Other Primary Investigator(s)

PI Affiliation
University of Pittsburgh
PI Affiliation
University of Pittsburgh
PI Affiliation
Rand Corporation

Additional Trial Information

In development
Start date
End date
Secondary IDs
Prior work
This trial does not extend or rely on any prior RCTs.
In this project, we study how gender gaps in hiring in a male-type environment vary depending on the use of “irrelevant” or “silly” interview questions, questions that are used in real-world interviews as ice-breakers or to get a general sense of an applicant’s personality, rather than being related to job-related skills or characteristics.
External Link(s)

Registration Citation

Ahumada, Beatriz et al. 2023. "Understanding Employers’ Response to Irrelevant Interview Questions by Worker Gender ." AEA RCT Registry.

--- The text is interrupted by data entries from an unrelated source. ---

-- ==== Sys2Proof/Machine/Copy.lean ====
section
/-! DEFINITION. Machine/Copy.lean: copies and grid transfers: templates, sides and stencils (R311 to R318), where the elements of a side lie
(R313, R137), the probe (R271, R314, R319), and one chunk of 64 KiB with its codes and poison (R153, R160, R275, R276, R320). -/

namespace Sys2Proof.Machine

/-! ### Formats, units and slices -/

/-- Bits of the units in which elements of b bits are moved: a unit never crosses a byte. -/
def unitBits (b : Nat) : Nat := if b % 8 = 0 then 8 else if b % 4 = 0 then 4 else 2

/-- Bits of a side's elements. -/
def Side.bits (sd : Side) : Nat := (fmtBits sd.fmt).getD 8

/-- Whether a side is a tensor side (R313). -/
def Side.isTensor (sd : Side) : Bool := decide (2 ≤ sd.space) && decide (sd.space ≤ 4)

/-- The number of elements of a slice. -/
def Side.count (sd : Side) : Nat := sd.ext.foldl (· * ·) 1

/-- Bytes of n elements of b bits. -/
def bytesFor (n b : Nat) : Nat := (n * b + 7) / 8

/-- The slice coordinates of an element number in ROW order. -/
def unrank : List Nat → Nat → List Nat
  | [], _ => []
  | e :: r, n => n % e :: unrank r (n / e)

/-- A tensor coordinate list: origin plus slice coordinates. -/
def Side.coords (sd : Side) (x : List Nat) : List Nat := List.zipWith (· + ·) sd.org x

/-- The tile of an element and its first bit in the tile (R137). -/
def Tensor.bitOf (t : Tensor) (x : List Nat) : Res Nat (Nat × Nat) :=
  match t.locate x with
  | .error e => .error e
  | .ok r =>
    let e (k : Nat) : Nat := t.d.getD k 0
    let c (k : Nat) : Nat := x.getD k 0
    let bit := match t.layout with
      | 0 => rowOrder t.d x * t.bits
      | 1 => (4096 * rowOrder [e 0 / 64, e 1 / 64, e 2, e 3, e 4] [c 0 / 64, c 1 / 64, c 2, c 3, c 4] + 64 * (c 1 % 64) + c 0 % 64) * t.bits
      | _ => (((c 1 % t.kvp) * e 2 + c 2) * e 0 + c 0) * t.bits
    .ok (r.1, bit % (8 * t.tile))

/-- The tile and bit that lie n bits after an element's first: an element may run on into the next tile. -/
def Tensor.unitOf (t : Tensor) (x : List Nat) (n : Nat) : Res Nat (Nat × Nat) :=
  match t.bitOf x with
  | .error e => .error e
  | .ok r =>
    let tile := r.1 + (r.2 + n) / (8 * t.tile)
    if t.tiles ≤ tile then .error tile else .ok (tile, (r.2 + n) % (8 * t.tile))

/-! ### Places of units -/

/-- A unit: the sector that holds it, its byte there and its lowest bit in the byte. -/
structure UnitAt where
  sec : Loc
  pos : Nat
  sh : Nat
deriving DecidableEq, Repr

/-- The first byte of the sector of a place. -/
def Place.sectorStart : Place → Place
  | .core c off => .core c (sectorOf off)
  | .deck g off => .deck g (sectorOf off)
  | .dev a => .dev (sectorOf a)
  | .peer p a => .peer p (sectorOf a)
  | .host b h off => .host b h (sectorOf off)
  | .const p c off => .const p c (sectorOf off)

/-- The unit at bit `sh` of a byte's location. -/
def Loc.unit (l : Loc) (sh : Nat) : UnitAt := ⟨⟨l.place.sectorStart, l.key⟩, l.place.inSector, sh⟩

/-- The place of a byte of a byte side: core store, deck store or cluster store of the issuing core, with one place for the two offsets of an
S-core's byte (R128 to R130, R313). -/
def bytePlace (core : BitVec 16) (space addr : Nat) : Place :=
  match space with
  | 0 => .core core.toNat (coreOff core addr)
  | 1 => .deck (groupOf core) addr
  | _ => let c := coreAt (groupOf core) (addr / 2 ^ 20); .core c.toNat (coreOff c addr)

/-- The words of an entry among the translations of a command. -/
def transWords (tr : List CachedEntry) (tensor : Nat) (tile : Option Nat) : List W64 :=
  ((tr.find? fun e => decide (e.tensor = tensor) && decide (e.tile = tile)).map (·.words)).getD []

/-- How a command reaches memory: its issuer and its translations. -/
structure Reach where
  who : Who
  tr : List CachedEntry
deriving DecidableEq, Repr

/-- The die of the issuer. -/
def Reach.die (r : Reach) : Bool := dieOf r.who.ctx.core

/-- The unit at a bit of a tile. -/
def State.tileUnit (s : State) (r : Reach) (tensor tile bit : Nat) : UnitAt :=
  let ws := transWords r.tr tensor (some tile)
  let w0 := ws.getD 0 0
  let key := if w0.getLsbD 19 && !w0.getLsbD 6 then some (field w0 18 10) else none
  (⟨s.tilePlace r.who.asid w0 (ws.getD 1 0) (bit / 8), key⟩ : Loc).unit (bit % 8)

/-- The unit that lies n bits into an element of a tensor, at tensor coordinates. -/
def State.tensorUnit (s : State) (r : Reach) (tensor : Nat) (x : List Nat) (n : Nat) : UnitAt :=
  let nowhere : UnitAt := ⟨⟨.const 0 0 0, none⟩, 0, 0⟩
  match Tensor.ofWords (transWords r.tr tensor none) with
  | none => nowhere
  | some t =>
    match t.unitOf x n with
    | .ok q => s.tileUnit r tensor q.1 q.2
    | .error _ => nowhere

/-- The unit at a bit number of a byte side. -/
def byteUnit (core : BitVec 16) (space base bit : Nat) : UnitAt := (⟨bytePlace core space (base + bit / 8), none⟩ : Loc).unit (bit % 8)

/-- The units of the element of a side at slice coordinates (R313), lowest first. -/
def State.sideUnits (s : State) (r : Reach) (sd : Side) (x : List Nat) : List UnitAt :=
  let b := sd.bits
  let g := unitBits b
  (List.range (b / g)).map fun u =>
    if sd.isTensor then s.tensorUnit r sd.tensor (sd.coords x) (g * u)
    else byteUnit r.who.ctx.core sd.space (sd.org.getD 0 0) (rowOrder sd.ext x * b + g * u)

/-- The bits of a unit in a sector. -/
def Sector.unit (x : Sector) (g pos sh : Nat) : Nat := (x.bytes.getD pos 0).toNat / 2 ^ sh % 2 ^ g

/-- The value of units of g bits, lowest first. -/
def View.unitsVal (v : View) (g : Nat) : List UnitAt → Nat
  | [] => 0
  | u :: r => (v u.sec).unit g u.pos u.sh + 2 ^ g * View.unitsVal v g r

/-- Whether a sector among those that hold units is faulty. -/
def View.unitsBad (v : View) (us : List UnitAt) : Bool := (us.map (·.sec)).eraseDups.any fun l => (v l).faulty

March 13. https://doi.org/10.1257/rct.11011-1.0
Experimental Details


In the project we study whether subjects acting as employers exhibit difference in their willingness to “hire” or “bet on” men vs. women subjects in a male-type task depending on the presence of “irrelevant” or “silly” interview questions.
Intervention Start Date
Intervention End Date

Primary Outcomes

Primary Outcomes (end points)
We collect the following primary outcomes:
- Willingness to pay for employees’ answers to “silly “application question: This is defined as the portion of a fixed payment employers are willing to pay to receive the considered employees’ answers to a known “silly” question.
-Gender gap in hiring: This is defined as the difference in likelihood that a man vs. woman is hired in a mixed-gender employee comparison pair, conditional on their relative performance in an earlier task.
Primary Outcomes (explanation)
Below we outline how we will use our primary outcomes and the key hypothesis.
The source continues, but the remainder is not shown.